theorem Incident.acknowledge_phases {n : Nat} (stage : i.stage = .investigating .ackWindow n)
    (atOnce : e.profiles[i.profile].investigate = 0) (active : i.allClear = false) :
    i.acknowledge e.floors e.profiles[i.profile] = e.phasedEntry { i with acknowledged := true } := by
  have expires : (e.profiles[i.profile].investigate = 0 && !i.allClear) = true := by
    rw [atOnce, active]
    rfl
  rw [← Incident.enterPhased_eq e { i with acknowledged := true }]
  unfold Incident.acknowledge
  simp only [stage]
  exact if_pos expires

end Acknowledge

/-- INCIDENT_ACK is a stage command on the named incident. -/
theorem serveIncidentAck_of_names {s : State} {handle : BitVec 16} {k : Fin 32} {i : Incident} (h : s.Names handle k i) :
    serveIncidentAck handle s =
      s.stageCommand k i (i.acknowledge s.engine.floors s.engine.profiles[i.profile]) := by
  rw [serveIncidentAck, State.withHandle_of_names _ h]

/-! ### INCIDENT_RESET (R48, R50) -/

section Reset
variable {s : State} {handle : BitVec 16} {force : Byte} {k : Fin 32} {i : Incident} (h : s.Names handle k i)
include h

theorem serveIncidentReset_outOfRange (big : 1 < force.toNat) :
    serveIncidentReset handle force s = refuse .outOfRange s := by
  rw [serveIncidentReset, State.withHandle_of_names _ h]
  simp only [yesNo?_none_iff.2 big]

theorem serveIncidentReset_stillActive (range : force.toNat ≤ 1)
    (active : (∃ d ∈ i.detectors, d.last ≠ .clear) ∨ (force = 0 ∧ 0 < i.unlisted)) :
    serveIncidentReset handle force s = refuse .stillActive s := by
  obtain ⟨f, rfl⟩ := eq_flagByte_of_le_one range
  rw [serveIncidentReset, State.withHandle_of_names _ h]
  simp only [yesNo?_some_iff.2 rfl]
  refine if_neg fun clear => ?_
  obtain ⟨listed, unlisted⟩ := Bool.and_eq_true_iff.1 clear
  rcases active with ⟨d, mem, alive⟩ | ⟨unforced, counted⟩
  · exact alive (of_decide_eq_true (List.all_eq_true.1 listed d mem))
  · cases f with
    | true => exact absurd unforced (by decide)
    | false => simp [Nat.ne_of_gt counted] at unlisted

theorem serveIncidentReset_retires (range : force.toNat ≤ 1) (clear : ∀ d ∈ i.detectors, d.last = .clear)
    (free : force = 1 ∨ i.unlisted = 0) :
    serveIncidentReset handle force s = accept [] (s.engineEvent (s.engine.retire k)) := by
  obtain ⟨f, rfl⟩ := eq_flagByte_of_le_one range
  rw [serveIncidentReset, State.withHandle_of_names _ h]
  simp only [yesNo?_some_iff.2 rfl]
  refine if_pos (Bool.and_eq_true_iff.2 ⟨List.all_eq_true.2 fun d mem => decide_eq_true (clear d mem), ?_⟩)
  rcases free with forced | none
  · cases f with
    | true => exact Bool.or_true _
    | false => exact absurd forced (by decide)
  · simp [none]

end Reset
· · · · · · ·
What you are asked to do
Where the line holding "theorem serveIncidentReset_retires (range" appears in the listing above, start reproducing exactly, and end with the line holding "rcases free with forced | none".

Solution
theorem serveIncidentReset_retires (range : force.toNat ≤ 1) (clear : ∀ d ∈ i.detectors, d.last = .clear)
    (free : force = 1 ∨ i.unlisted = 0) :
    serveIncidentReset handle force s = accept [] (s.engineEvent (s.engine.retire k)) := by
  obtain ⟨f, rfl⟩ := eq_flagByte_of_le_one range
  rw [serveIncidentReset, State.withHandle_of_names _ h]
  simp only [yesNo?_some_iff.2 rfl]
  refine if_pos (Bool.and_eq_true_iff.2 ⟨List.all_eq_true.2 fun d mem => decide_eq_true (clear d mem), ?_⟩)
  rcases free with forced | none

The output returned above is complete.